Just what every QSA wants: a government investigator shining light on its pricing policies. Pricing “is clearly a sensitive issue,” FTC’s Lincicum said.

  • “The method by which the scope of Compliance Assessments is determined, including but not limited to, the extent to which a client or any third party, such as the PCI Security Standards Council (“PCI SSC”), a Payment Card Network, Acquiring Bank, or Issuing Bank, is permitted to provide input into the scoping of Compliance Assessments; the policies and procedures for completing a Report on Compliance (“ROC”), including, but not limited to a discussion of whether a draft report is created, whether that draft is shared with the client or any third party such as PCI SSC, a Payment Card Network, an Issuing Bank or an Acquiring Bank, whether the Company accepts input on the draft from the client or any third party, and whether the Company ever makes changes to the draft report based upon the client or other third parties’ input.”

Ahhh, yes. This gets into the question of the degree to which PCI is a puppet of the cardbrands.

  • “State the annual number of the Company’s Compliance Assessment clients that have suffered a Breach in the year following the Company’s completion of the Assessment for each year of the Applicable Time Period. For each such client, state whether it was subsequently determined not to be PCI compliant and provide the date of the initial Compliance Assessment and any communications between the Company and client or any third parties such as PCI SSC, a Payment Card Network, an Issuing Bank or an Acquiring Bank related to the Breach.”
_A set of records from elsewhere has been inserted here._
-- ==== Sys2Proof/Machine/DeepStore.lean ====
section
/-! DEFINITION. Deep store (R311 to R334): plot space, channel firings, landings, journaled writes, granary units, stalls, refresh and scrub. A granary queue holds its entries oldest first; which unit of the queue an entry takes is the model's (log entry 24). -/

namespace Sys2Proof.Machine

/-- Units of a channel's share (R312). -/
def shareUnits : Nat := 18612224

/-! ### Units -/

/-- The content of unit `u` of a channel. -/
def Channel.data (ch : Channel) (u : Nat) : BitVec 512 :=
  BitVec.ofNat 512 ((List.range 64).foldr (fun i n => (AMap.get (0 : Byte) ch.mem (64 * u + i)).toNat + 256 * n) 0)

/-- Writes unit `u` with its bruise bits; the stored unit is sound (R331). -/
def Channel.write (ch : Channel) (u : Nat) (d : BitVec 512) (bruise : BitVec 8) : Channel :=
  { ch with
    mem := (List.range 64).foldl (fun m i => AMap.put (0 : Byte) m (64 * u + i) (d.extractLsb' (8 * i) 8)) ch.mem
    bruise := AMap.put 0 ch.bruise u bruise
    damage := AMap.put .sound ch.damage u .sound }

/-- Reading unit `u` (R331, R333): the channel with its counts and repairs, the data, the bruise bits, and whether the unit was uncorrectable. -/
def Channel.readUnit (ch : Channel) (u : Nat) : Channel × BitVec 512 × BitVec 8 × Bool :=
  let d := ch.data u
  match AMap.get Damage.sound ch.damage u with
  | .sound => (ch, d, AMap.get 0 ch.bruise u, false)
  | .correctable => ({ ch with damage := AMap.put .sound ch.damage u .sound, stat.ce := satAdd ch.stat.ce 1 }, d, AMap.get 0 ch.bruise u, false)
  | .uncorrectable => ({ ch.write u d 0xFF with stat.ue := satAdd ch.stat.ue 1 }, d, 0xFF, true)

/-- Whether a write was requested before the request of an entry in fc `req` (R322). -/
def WriteUnit.before (w : WriteUnit) (req : Nat) (entry : BitVec 6) : Bool := w.req < req || (w.req == req && w.entry.toNat < entry.toNat)

/-- Reading unit `u` for a request of an entry in fc `req`, after every write of it that was requested earlier (R322). -/
def Channel.readOrdered (ch : Channel) (u req : Nat) (entry : BitVec 6) : Channel × BitVec 512 × BitVec 8 × Bool :=
  match (ch.writes.filter (fun w => w.unit % shareUnits == u && w.before req entry)).getLast? with
  | some w => (ch, w.data, w.bruise, false)
  | none => ch.readUnit u

/-- The channel reads what a READ unit takes, once. -/
def Channel.takeRead (ch : Channel) (u : ReadUnit) : Channel × ReadUnit :=
  if u.taken then (ch, u)
  else
    let r := ch.readOrdered (u.unit % shareUnits) u.req u.entry
    (r.1, { u with data := r.2.1, bruise := r.2.2.1, bad := r.2.2.2, taken := true })

/-- The outstanding READ units that `sel` selects take their units. -/
def Channel.takeReads (ch : Channel) (sel : ReadUnit → Bool) : Channel :=
  ch.reads.foldl (fun (k : Channel) u =>
    if sel u then
      let r := k.takeRead u
      { r.1 with reads := r.1.reads.map (fun x => if x == u then r.2 else x) }
    else k) ch

/-- Reads requested before a write take their unit before it is written (R322). -/
def Channel.readsBefore (ch : Channel) (w : WriteUnit) : Channel := ch.takeReads (fun u => u.unit == w.unit && !w.before u.req u.entry)

/-- Whether an entry of the channel still has a firing to come before one of `entry` in fc `req` (R316, R322). -/
def Channel.firingBefore (ch : Channel) (req : Nat) (entry : BitVec 6) : Bool :=
  (List.range 64).any (fun n =>
    let e := ch.dsEntry n
    let m := AMap.get 0 ch.fired n
    let f := e.start + m * e.period
    e.valid && m ≤ e.reps && (f < req || (f == req && n < entry.toNat)))

/-- Whether something is still to be requested of a channel before the request of `entry` in fc `req`: a channel serves its requests in their order (R322). -/
def State.requestsBefore (s : State) (ch : ChanId) (req : Nat) (entry : BitVec 6) : Bool :=
  let k := s.channel ch
  k.firingBefore req entry || (s.plot (k.owner.getD 0)).cores.any (fun c => (s.core c).step.events.any (fun e =>
    match e.ev with
    | .sourceRead l => l.chan == ch && (e.fc < req || (e.fc == req && l.entry.toNat < entry.toNat))
    | _ => false))

/-- The channel of a plot's ordinal (R313). -/
def State.ordinalChan (s : State) (fn : Fn) (o : Nat) : Option ChanId :=
  (s.channels.find? (fun c => c.2.owner == some fn && c.2.ordinal.toNat == o)).map (fun c => BitVec.ofNat 9 c.1)

/-- The channel and share offset of a plot-space unit (R313). -/
def State.spaceUnit (s : State) (fn : Fn) (u : Nat) : Option (ChanId × Nat) :=
  (s.ordinalChan fn (u / shareUnits)).map (fun c => (c, u % shareUnits))

/-- Whether the grade has the channel (R3, R311). -/
def State.hasChannel (s : State) (ch : ChanId) : Bool := ch.toNat < s.grade.channels

/-- A command of a channel: a fault where the grade has no such channel. -/
def channelCommand (s : State) (ch : ChanId) (act : Channel → State) : Host.Outcome State Fault Refusal :=
  if !s.hasChannel ch then .fault .noSuchChannel else .next (act (s.channel ch))

/-- D0 of DEEP_UE and DS_RANGE (R378). -/
def ordinalWord (o : BitVec 9) : Word := BitVec.ofNat 64 (2 ^ 63 + o.toNat * 2 ^ 32)

/-- The core that an entry names, in the plot that owns the channel. -/
def State.entryCore (s : State) (ch : Channel) (e : DsEntry) : CoreId :=
  let p := s.plot (ch.owner.getD 0)
  coreAt (p.place.originY.toNat + e.y) (p.place.originX.toNat + e.x)

/-! ### Firings (R316 to R320) -/

/-- The next firing of an entry: number and offset, while it is valid, of the kind, and firings remain. -/
def Channel.nextFiring (ch : Channel) (entry : BitVec 6) (kind : Nat) : Option (DsEntry × Nat × Nat) :=
  let e := ch.dsEntry entry.toNat
  let m := AMap.get 0 ch.fired entry.toNat
  if e.valid && e.kind == kind && m ≤ e.reps then some (e, m, e.start + m * e.period) else none

/-- Counts a firing of an entry. -/
def Channel.countFiring (ch : Channel) (entry : BitVec 6) : Channel :=
  { ch with fired := AMap.put 0 ch.fired entry.toNat (AMap.get 0 ch.fired entry.toNat + 1) }

/-- The plot-space address of unit 0 of a firing (R320). -/
def Plot.unitAddress (p : Plot) (e : DsEntry) (m : Nat) : Int :=
  (if e.ben then ((AMap.get {} p.sbase e.breg).base.toNat : Int) else 0) + e.dpos + m * e.dstep

/-- Whether the units of a firing lie in the channel's share (R320). -/
def Channel.inShare (ch : Channel) (a : Int) (lines : Nat) : Bool :=
  let lo : Int := ch.ordinal.toNat * shareUnits
  lo ≤ a && a + lines < lo + shareUnits

/-- A firing of an entry whose core runs, the channel's earlier firings done: the core runs to the firing's offset, the firing is counted, and DS_RANGE is judged (R316, R320, R322); then `act`. -/
def firingCommand (s : State) (ch : ChanId) (entry : BitVec 6) (kind : Nat) (act : State → Channel → DsEntry → Nat → CoreId → Nat → State) : Host.Outcome State Fault Refusal :=
  channelCommand s ch (fun k =>
    match k.nextFiring entry kind with
    | none => s
    | some (e, m, f) =>
      let cid := s.entryCore k e
      if k.owner.isNone || !s.routerRuns cid || k.firingBefore f entry then s
      else
        let s := s.onCore cid (fun env c => c.runTo env f)
        let s := s.setChannel ch ((s.channel ch).countFiring entry)
        let a := (s.plot (k.owner.getD 0)).unitAddress e m
        if kind != 2 && !k.inShare a e.lines then
          s.modCore cid (fun c => c.fault 0x2020 { site := e.site, num := entry.toNat } (ordinalWord k.ordinal) (BitVec.ofInt 64 a) 0)
        else act s (s.channel ch) e m cid a.toNat)

/-- The element position of a firing in its handle (R316). -/
def DsEntry.position (e : DsEntry) (m : Nat) : Nat := e.hpos + m * e.hstep

/-- One unit of a READ firing is requested in fc `f + j` (R316, R317, R322). -/
def State.requestRead (s : State) (ch : ChanId) (entry : BitVec 6) (e : DsEntry) (m : Nat) (cid : CoreId) (a f j : Nat) : State :=
  let k := s.channel ch
  let u : ReadUnit := { entry := entry, req := f + j, taken := false, firing := m, core := cid, handle := e.h, pos := e.position m, j := j, last := e.lines, unit := a + j, data := 0, bruise := 0
                        bad := false, land := f + j + 512, delayed := false, noted := false, tallyEn := e.ten, tally := e.tally, amount := e.amount, site := e.site }
  s.setChannel ch { k with reads := k.reads ++ [u] }

/-- DS_READ_FIRING (R317, R320): MISALIGNED, or LINES + 1 units requested from the firing's offset on. -/
def execDsReadFiring (ch : ChanId) (entry : BitVec 6) (s : State) : Host.Outcome State Fault Refusal :=
  firingCommand s ch entry 0 (fun s _ e m cid a =>
    let c := s.core cid
    match c.destAligned e.h (e.position m) with
    | some b => s.modCore cid (fun c => c.accessFault b { site := e.site, num := entry.toNat })
    | none => (List.range (e.lines + 1)).foldl (fun s j => s.requestRead ch entry e m cid a c.step.offset j) s)

/-- DS_WRITE_FIRING (R318, R320, R330): source line j is judged and read in fc f + j, and its unit requested there. -/
def execDsWriteFiring (ch : ChanId) (entry : BitVec 6) (s : State) : Host.Outcome State Fault Refusal :=
  firingCommand s ch entry 1 (fun s _ e m cid a =>
    s.modCore cid (fun c =>
      (List.range (e.lines + 1)).foldl (fun (c : CoreState) j =>
        c.push (c.step.offset + j) (.sourceRead { chan := ch, entry := entry, firing := m, handle := e.h, pos := e.position m, j := j, last := e.lines, unit := a
                                                  tallyEn := e.ten, tally := e.tally, amount := e.amount, site := e.site })) c))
Here’s another popular request. The FTC plans on exploring the relationship between being declared PCI compliant and the number of subsequent data breaches. A very old problem with PCI has been the cardbrand tendency to employ revisionist history to data breaches. No compliant merchant has ever been breached, they say, because when a compliant merchant has been breached, the assessment is re-evaluated and invariably removed. It’s classic 1984 think. PCI works so if any PCI-compliant merchant is breached, they couldn’t have really been compliant.

The problem there goes beyond it being a self-fulfilling prophecy. It stems from the flawed assumption that PCI compliance somehow equals that mythical perfect security—one that can’t ever be defeated by a bad guy.

“Just because there was a breach doesn’t mean that there was unreasonable security or a PCI violation,” Lincicum said.

The FTC nosing around there might actually do more good than harm.